# Wireless Networking @ Startup ( Yes I've read others )

## SniperSlap

I have a Linksys 802.11g card.  Working perfectly.  Ndiswrapper finds it, uses it,  modprobes it and dhcpcd can even fetch the card an IP address.

No hassles there.  I have the module loading nice & clean at bootup, so the hardware has been slick & smoothe.

Okay, so now how do I get gentoo to do that automatically at boot?

o - Yes I've emerged the latest baselayout.

o - Yes I've consulted /etc/conf.d/wireless and placed what I feel to be relevant values, I'll troubleshoot that myself.

o - Yes I've checked out the Wiki, the wireless setup document there is useless for non-supplicant setups.

o - Yes I've desperatley searched for other posts on this subject.  To no avail.

Obviously something must exist in /etc/init.d/ akin to "net.wlan0".  The most I've found so far in this direction is to "ln -s net.lo"??  I fail to understand how this will obtain my desired result, and thus am not able to configure it correctly.  

o - How do I invoke the settings in /etc/conf.d/wireless, and better still, BEFORE the system attempts to fetch an IP address for the interface?

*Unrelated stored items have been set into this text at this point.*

-- ==== Sys2Proof/Machine/Operands.lean ====
section
/-! DEFINITION. The operands of commands after decoding (spec/30_encoding.md R83): a version, a segment source, and the
segment list that the selector and GENERATE read from registers (spec/42_segment_packer.md R150, spec/43_version_selector.md
R180). The fields of the command word themselves are cut out in Decode.lean. -/

namespace Sys2Proof.Machine

/-- The two segment modes (spec/00_scope.md R3, R150). -/
inductive Mode where
  | numeric
  | binary
  deriving DecidableEq, Repr

/-- A version operand is legal when it is 1 to 40 (R83). -/
abbrev versionOk (v : Byte) : Prop :=
  Config.vMin ≤ v.toNat ∧ v.toNat ≤ Config.vMax

/-- The space a `src` operand names: 0 is URL, 1 is DATA (R150). -/
def sourceSpace (src : Byte) : Space :=
  if src = 0 then .url else .data

/-- The byte length of the source a `src` operand names (R150, spec/42_segment_packer.md R157, R160): source 0 is measured
by URL_LEN whatever UP is, as R157, R160 and vector V3 have it, although spec/10_state.md R33 says that URL_LEN is read only
when UP = 1 and by MAXSZ. DESIGN CHOICE, unsafe (notes/assumptions/21.md). -/
def State.sourceLen (s : State) (src : Byte) : Nat :=
  if src = 0 then s.urlLen.toNat else s.dataLen.toNat

/-- The source bytes of a segment, index 0 first (R157, R160). -/
def State.sourceBytes (s : State) (src : Byte) : Except Fault (List Byte) :=
  (s.mem (sourceSpace src)).fetchAll (sourceSpace src) (List.range (s.sourceLen src))

/-- The segment list, as modes and byte lengths (R180). Presence of a URL is the flag, not the length. -/
def State.segments (s : State) : List (Mode × Nat) :=
  if s.up then [(.binary, s.urlLen.toNat), (.numeric, s.dataLen.toNat)]
  else [(.binary, s.dataLen.toNat)]

end Sys2Proof.Machine
end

o - How do I instruct the interface to obtain a static IP address?

----------

## GeorgeM

 *SniperSlap wrote:*   

> 
> 
> Obviously something must exist in /etc/init.d/ akin to "net.wlan0".  The most I've found so far in this direction is to "ln -s net.lo"??  I fail to understand how this will obtain my desired result, and thus am not able to configure it correctly.  
> 
> o - How do I invoke the settings in /etc/conf.d/wireless, and better still, BEFORE the system attempts to fetch an IP address for the interface?
> ...

 

On mine, I copied /etc/init.d/net.eth0 to /etc/init.d/net.atml0 Atml0 is the name of the interface assigned by the Atmel driver installation. 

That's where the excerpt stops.